After Dylan decided to forsake the social conscience of “Only A Pawn In Their Game” and “The Lonesome Death Of Hattie Carroll” for an amphetamine-fueled surrealism, many of his activist fans screamed betrayal. But, as hindsight makes plain, Dylan’s challenge to his audience was more profoundly political than his previous role as topical troubadour, with the revolutionary impact of “Like A Rolling Stone” far transcending the finger-pointing of “Masters Of War”.
Where social conscience was once as much of a musical fashion statement as buckskin fringe or love beads, Earle’s is plainly cut from a different cloth. The best of Jerusalem attacks its listeners with a militant musical punch to match the artist’s unrepentant radicalism, a depth of feeling and strength of commitment that transcend political boilerplate.
Whatever one thinks of the ideology, songs such as “Ashes To Ashes” and the title track challenge the listener in the manner of the most provocative art, questioning our basic assumptions as to what it means to be alive in this time and place. This doesn’t feel like message music, where once you get the message you no longer need the music.
As a response to the anniversary of the September 11 devastation, Jerusalem couldn’t be more divergent in spirit from The Rising by Bruce Springsteen, the rocker with whom the renegade Earle has so often been compared. Where Springsteen’s material aspires to comfort and unite, Earle’s aims to disturb and divide. The Rising is a musically safe album about brave people triumphing over tragedy; Jerusalem is a brave album that evokes a tragedy even more profound than two towers destroyed and thousands of lives lost. Where Springsteen offers secular hymns, Earle tosses Molotov cocktails.
Yet the project can’t help but carry a whiff of ’60s nostalgia, since it fails to resolve the conundrum of preaching to the choir. While Earle’s liner notes invoke the legacy of “asking the hardest questions in our darkest hours,” who’s listening beyond those already most inclined to agree with Earle’s answers? I’m sure the artist wishes that Jerusalem carried even more of a risk, that enough people might be so outraged by it that it might seriously be considered a cultural threat. Yet, in times like these, an artist is only allowed to express “dangerous” ideas so long as they pose no real danger. (When protest becomes a threat, call out the National Guard.)

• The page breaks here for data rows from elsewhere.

/-- An RDMA word: its source is read, its packets leave, or wait for credits; it stays outstanding until its response (R136, R257,
R300, R307). -/
def doRdma (m : Mach) (x : Wx) : Mach :=
  match x.pk.peerRec (x.f 119 112) with
  | none => m
  | some pr =>
    let m := m.touch [(rdSrc m x, rdLen x.w)]
    let op := rdOp x.w
    let pc := x.ctx.pc
    let (tag, genr) := m.jobId x.p
    let (mid, m1) := m.newMid
    let h := { msgBlank op (m.pv x.p) (peerAt pr).1 m.ownAddr (peerAt pr).2 x.p tag genr x.core mid with
      fbuf := x.f 69 58, foff := x.f 57 34, lenq := x.f 33 22, fmken := bit x.w 21, fmk := x.f 20 5 }
    let bs := m.rd (rdSrc m x) (rdLen x.w)
    let go (m : Mach) (l : Nat) : Mach := m.launch x (.remote (x.f 119 112) mid l m.rc) none
    if op = 2 && m.pv x.p < 2 then m.rdmaLost x.p x.core pc (x.f 119 112) 9
    else if op = 0 || rdLen x.w % contribBytes op ≠ 0 then
      match m1.sendAll (msgPackets h bs) with
      | (0, l, m2) => go m2 l
      | (code, _, _) => m.rdmaLost x.p x.core pc (x.f 119 112) code
    else
      match m.hop (peerAt pr).1 x.core with
      | none => m.rdmaLost x.p x.core pc (x.f 119 112) 0xFE
      | some l =>
        if l < 64 && h.mv > m.linkVer l then m.rdmaLost x.p x.core pc (x.f 119 112) 9
        else
          let n := contribBytes op / packetBytes h.mv
          let w : RaddWait := {
            peer := x.f 119 112, fbuf := x.f 69 58, unit := x.core, core := some x.core, mid := mid,
            left := chunks n 17 (msgPackets h bs), waited := false }
          ((go m1 l).modPart x.p (fun q => { q with radds := q.radds ++ [w] })).raddAll x.p

/-- The row takes RDMA words of one OP. -/
def selRdma (op : Nat) (_ : Mach) (x : Wx) : Bool := opcOf x.w = 0x2A && rdOp x.w = op

/-! ## Arriving messages -/

/-- The oldest message of some channel of a link that is `x`, with its channel and the credits its taking returns (R304). -/
def LinkRt.front (r : LinkRt) (x : Msg) : Option (Nat × Msg × Nat) :=
  (List.range 4).findSome? (fun vc => (r.arrived.find? (fun a => a.1 = vc)).filter (fun a => a.2.1 = x))

/-- A message is the next of its channel on a link, or of those delivered locally (link 64), in the order sent (R299, R304). -/
def Mach.nextIn (m : Mach) (l : Nat) (x : Msg) : Bool :=
  if l = 64 then m.localMsgs.head? == some x else l < 64 && ((m.lrt l).front x).isSome

/-- A message arrives here: it is the next of its channel, and addressed to this module. -/
def Mach.arrives (m : Mach) (l : Nat) (x : Msg) : Bool := m.nextIn l x && (l = 64 || x.dfa = m.ownAddr)

/-- The module once the message has been taken: the credits of its flits go back to the far sender (R291). -/
def Mach.taken (m : Mach) (l : Nat) (x : Msg) : Mach :=
  if l = 64 then { m with localMsgs := m.localMsgs.drop 1 }
  else match (m.lrt l).front x with
    | none => m
    | some a =>
      let m := m.setLrt l { m.lrt l with arrived := (m.lrt l).arrived.erase a }
      if a.2.2 = 0 then m else m.emit (.flit l 0 (a.1 + 4 * a.2.2))

/-- Malformed messages (R301). -/
def Mach.malformed (m : Mach) (l : Nat) (x : Msg) : Bool :=
  x.resv || x.op > 6 || x.mv = 0 || x.mv > 2 || (l < 64 && x.mv > m.linkVer l) || x.data.length ≠ msgDataLen x ||
  (x.op ≤ 2 && x.data.isEmpty) || (x.op = 6 && (x.arg % 256 = 0 || x.arg % 256 > 3))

Instead, most of the mainstream attention generated by the album concerns “John Walker’s Blues”, one of its musically weaker and more conventionally topical tracks, in which Earle tries to write from the perspective of the so-called American Taliban. Mainly, he sounds more like a pissed-off Steve Earle than a convert to militant Islam, and most of the questions raised by the material have been more concerned with its effects on his career — commercial suicide or savvy publicity mongering? — than with the issues it raises.
Ultimately, the music that has the most profound political impact succeeds on a number of levels simultaneously, nourishing the soul, elevating the spirit, perhaps even inflaming the libido. It’s more interested in sharing something with us than convincing us of something. No one classifies Sam Cooke as a political artist, but the secular hymn of “A Change Is Gonna Come” is the greatest of protest songs. Bob Marley is mostly known as the father of reggae, but he was also the last of the great protest singers. And “Everyday People”, “Sympathy For The Devil” and “Smells Like Teen Spirit” are more all more political than “Eve of Destruction”.
No music is more inherently political than country, steeped as it is in issues of class and race, staking its claim to a tradition where the past both informs and interprets the present. Paradoxically, the “political” tag ensures that the timeliest music of Earle’s career will have the shortest shelf life. Guitar Town and Copperhead Road may be every bit as political, but they wear better after more than a decade than Jerusalem will in another month or two.